Pahami Amanah Agar Tak Jatuh Pada Pengkhianatan


Oleh: Dina Wachid

Khianat seolah menjadi perilaku yang kian biasa di tengah masyarakat masa sekarang. Mengkhianati teman, mengkhianati perjanjian, mengkhianati pasangan, mengkhianati amanah sebagai pemimpin adalah hal yang biasa kita temui saat ini. Manusia seperti hilang rasa malunya hingga dengan mudah melakukan pengkhianatan, mulai dari level paling rendah sampai yang tertinggi.

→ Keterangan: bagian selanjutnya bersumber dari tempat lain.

-- ==== Sys2Proof/Certificates/Slice0/Obligations.lean ====
section
/-! DEFINITION. The statements about the machine, each named for what it says. -/

open Sys2Proof Sys2Proof.Machine

/-! ## Encoding -/

/-- R70-R77: an instruction is what its own word decodes to, and so as the 35-bit number PORT x 2^32 + VALUE. That a CTRL word has one
instruction, with CLEAR_ERR beside ABORT in it, is the model's reading of R93 (log 9). -/
def Obligations.DecodeOfEncodeIsTheInstruction : Prop :=
  (∀ i : Instr, decode (encode i) = .ok i) ∧
  (∀ (i : Instr) (e : Entry), encode i = .entry e → decodeBits e.toBits = .ok i) ∧
  (∀ e : Entry, e.toBits.toNat = e.port.number.toNat * 2 ^ 32 + e.value.toNat)

/-- R70-R75, R80: an entry that decodes is the word of the instruction it decodes to, so no two entries mean the same. -/
def Obligations.EncodeOfDecodeIsTheEntry : Prop :=
  ∀ (e : Entry) (i : Instr), decodeEntry e = .ok i → encode i = .entry e

/-- R77 and 95_test_vectors.md section 3: words written out from the spec decode to their instructions. How the table's number is laid out
is the model's choice (log 10). -/
def Obligations.WordsOfTheSpecDecode : Prop :=
  decodeTableWord 40 0x000000000 = some .nop ∧
  decodeTableWord 40 0x011000000 = some .histBegin ∧
  decodeTableWord 40 0x0130000FF = some (.freqSet 0xFF) ∧
  decodeTableWord 40 0x020000000 = some .build ∧
  decodeTableWord 40 0x021000104 = some (.nodeGet 0x104) ∧
  decodeTableWord 40 0x031000080 = some (.cbGet 0x80) ∧
  decodeTableWord 40 0x041000000 = some .encFlush ∧
  decodeTableWord 40 0x050000000 = some .decBegin ∧
  decodeTableWord 40 0x1000000DC = some (.data 0xDC) ∧
  decodeTableWord 40 0x300001234 = some (.arg1 0x1234) ∧
  decodeTableWord 32 1 = some .ctrlSoftReset ∧
  decodeTableWord 32 2 = some (.ctrlAbort false) ∧
  decodeTableWord 32 4 = some .ctrlClearErr

/-- R79, R80: an entry whose OPCODE is in a range of R80 (a) raises ILLEGAL_OPCODE; one with a must-be-zero bit of its form raises
RESERVED_FIELD, the opcode check first. -/
def Obligations.RejectedEntriesRaiseUsageErrors : Prop :=
  ∀ (s : State) (v : Word),
    (((0x01 ≤ v.toNat / 2 ^ 24 ∧ v.toNat / 2 ^ 24 ≤ 0x0F) ∨ (0x15 ≤ v.toNat / 2 ^ 24 ∧ v.toNat / 2 ^ 24 ≤ 0x1F) ∨
      (0x22 ≤ v.toNat / 2 ^ 24 ∧ v.toNat / 2 ^ 24 ≤ 0x2F) ∨ (0x34 ≤ v.toNat / 2 ^ 24 ∧ v.toNat / 2 ^ 24 ≤ 0x3F) ∨
      (0x42 ≤ v.toNat / 2 ^ 24 ∧ v.toNat / 2 ^ 24 ≤ 0x4F) ∨ (0x51 ≤ v.toNat / 2 ^ 24 ∧ v.toNat / 2 ^ 24 ≤ 0xFF)) →
      dispatchEntry { port := .cmd, value := v } s = .next (errorState s 0x501 v (s.seq - 1))) ∧
    (v.toNat / 2 ^ 24 ∈ [0x00, 0x10, 0x11, 0x12, 0x20, 0x30, 0x32, 0x33, 0x40, 0x41, 0x50] → v.toNat % 2 ^ 24 ≠ 0 →
      dispatchEntry { port := .cmd, value := v } s = .next (errorState s 0x502 v (s.seq - 1))) ∧
    (v.toNat / 2 ^ 24 ∈ [0x13, 0x14, 0x31] → 2 ^ 8 ≤ v.toNat % 2 ^ 24 →
      dispatchEntry { port := .cmd, value := v } s = .next (errorState s 0x502 v (s.seq - 1))) ∧
    (v.toNat / 2 ^ 24 = 0x21 → 2 ^ 9 ≤ v.toNat % 2 ^ 24 →
      dispatchEntry { port := .cmd, value := v } s = .next (errorState s 0x502 v (s.seq - 1))) ∧
    (2 ^ 8 ≤ v.toNat → dispatchEntry { port := .data, value := v } s = .next (errorState s 0x502 v (s.seq - 1)))

/-! ## Steps -/

/-- R84, R86, R79, R154: when the block's move is next, PEND is empty, MODE is not ERROR and the head of Q decodes to `i`, the step is
`exec i` on the state with that entry taken and counted, then the completion rule; when the head does not decode, the step raises with its
VALUE and its own sequence number, SEQ counted. Whose move is next is what the model's own `turns` says (log 1). -/
def Obligations.StepRunsTheDecodedEntry : Prop :=
  ∀ (s : State) (e : Entry) (rest : List Entry),
    s.blockIsNext → s.mode ≠ .error → s.pend = [] → s.q = e :: rest →
      (∀ i : Instr, decodeEntry e = .ok i →
        step s = onNext State.complete (exec i { s with turns := s.turns.tail, q := rest, seq := s.seq + 1 })) ∧
      (∀ r : Reject, decodeEntry e = .error r →
        step s = .next { errorState s (if r = .reservedField then 0x502 else 0x501) e.value s.seq with
          turns := s.turns.tail, seq := s.seq + 1 })

/-- R76, R93: when the host's move is next and its access is a write of `w` to CTRL, the step is the action of `w`, at once and whatever is
queued; a word with none of the three bits does nothing; CTRL reads 0. Whose move is next, and the list of accesses, are the model's own
data (log 1, log 2). -/
def Obligations.StepRunsTheCtrlWrite : Prop :=
  (∀ s : State, (regAt 0x010).readValue s = 0) ∧
  ∀ (s : State) (w : Word) (rest : List Access),
    s.hostIsNext → s.accesses = { kind := .write w, offset := 0x010, width := 32 } :: rest →
      (w.getLsbD 0 = true →
        step s = exec .ctrlSoftReset { s with turns := s.turns.tail, accesses := rest }) ∧
      (w.getLsbD 0 = false → w.getLsbD 1 = true →
        step s = exec (.ctrlAbort (w.getLsbD 2)) { s with turns := s.turns.tail, accesses := rest }) ∧
      (w.getLsbD 0 = false → w.getLsbD 1 = false → w.getLsbD 2 = true →
        step s = exec .ctrlClearErr { s with turns := s.turns.tail, accesses := rest }) ∧
      (w.getLsbD 0 = false → w.getLsbD 1 = false → w.getLsbD 2 = false →
        step s = .next { s with turns := s.turns.tail, accesses := rest })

Agar tak terjatuh pada lembah pengkhianatan, pahami dulu apa itu khianat.dan amanah. Kata khianat dalam Kamus Besar Bahasa Indonesia diartikan dengan tipu daya, perbuatan yang bertentangan dengan janji, atau perbuatan tidak setia.  Sedang amanah adalah sesuatu yang dipercayakan (dititipkan) kepada orang lain; keamanan; ketenteraman; dapat dipercaya (boleh dipercaya); setia.
Menurut Al-Munawi, khianat adalah menyia-nyiakan amanah. Sedangkan menurut Al-Qurthubi, khianat adalah curang dan menyembunyikan sesuatu. Al-Jâhizh menyatakan khianat sebagai melanggar sesuatu yang diamanahkan orang kepadanya; berupa harta, kehormatan, kemuliaan, dan mengambil milik orang yang dititipkan dan mengingkari orang yang menitipkan. Raghib al-Isfahani menyebut khianat kurang lebih sama artinya dengan nifak (orangnya disebut munafik).

Rasulullah pernah menyatakan bahwa khianat adalah salah satu sifat dari orang munafik. “Tanda-tanda orang munafik itu ada tiga; apabila berbicara berbohong, dan apabila berjanji mengingkari, dan apabila dipercaya ia berkhianat.” (HR. Muslim)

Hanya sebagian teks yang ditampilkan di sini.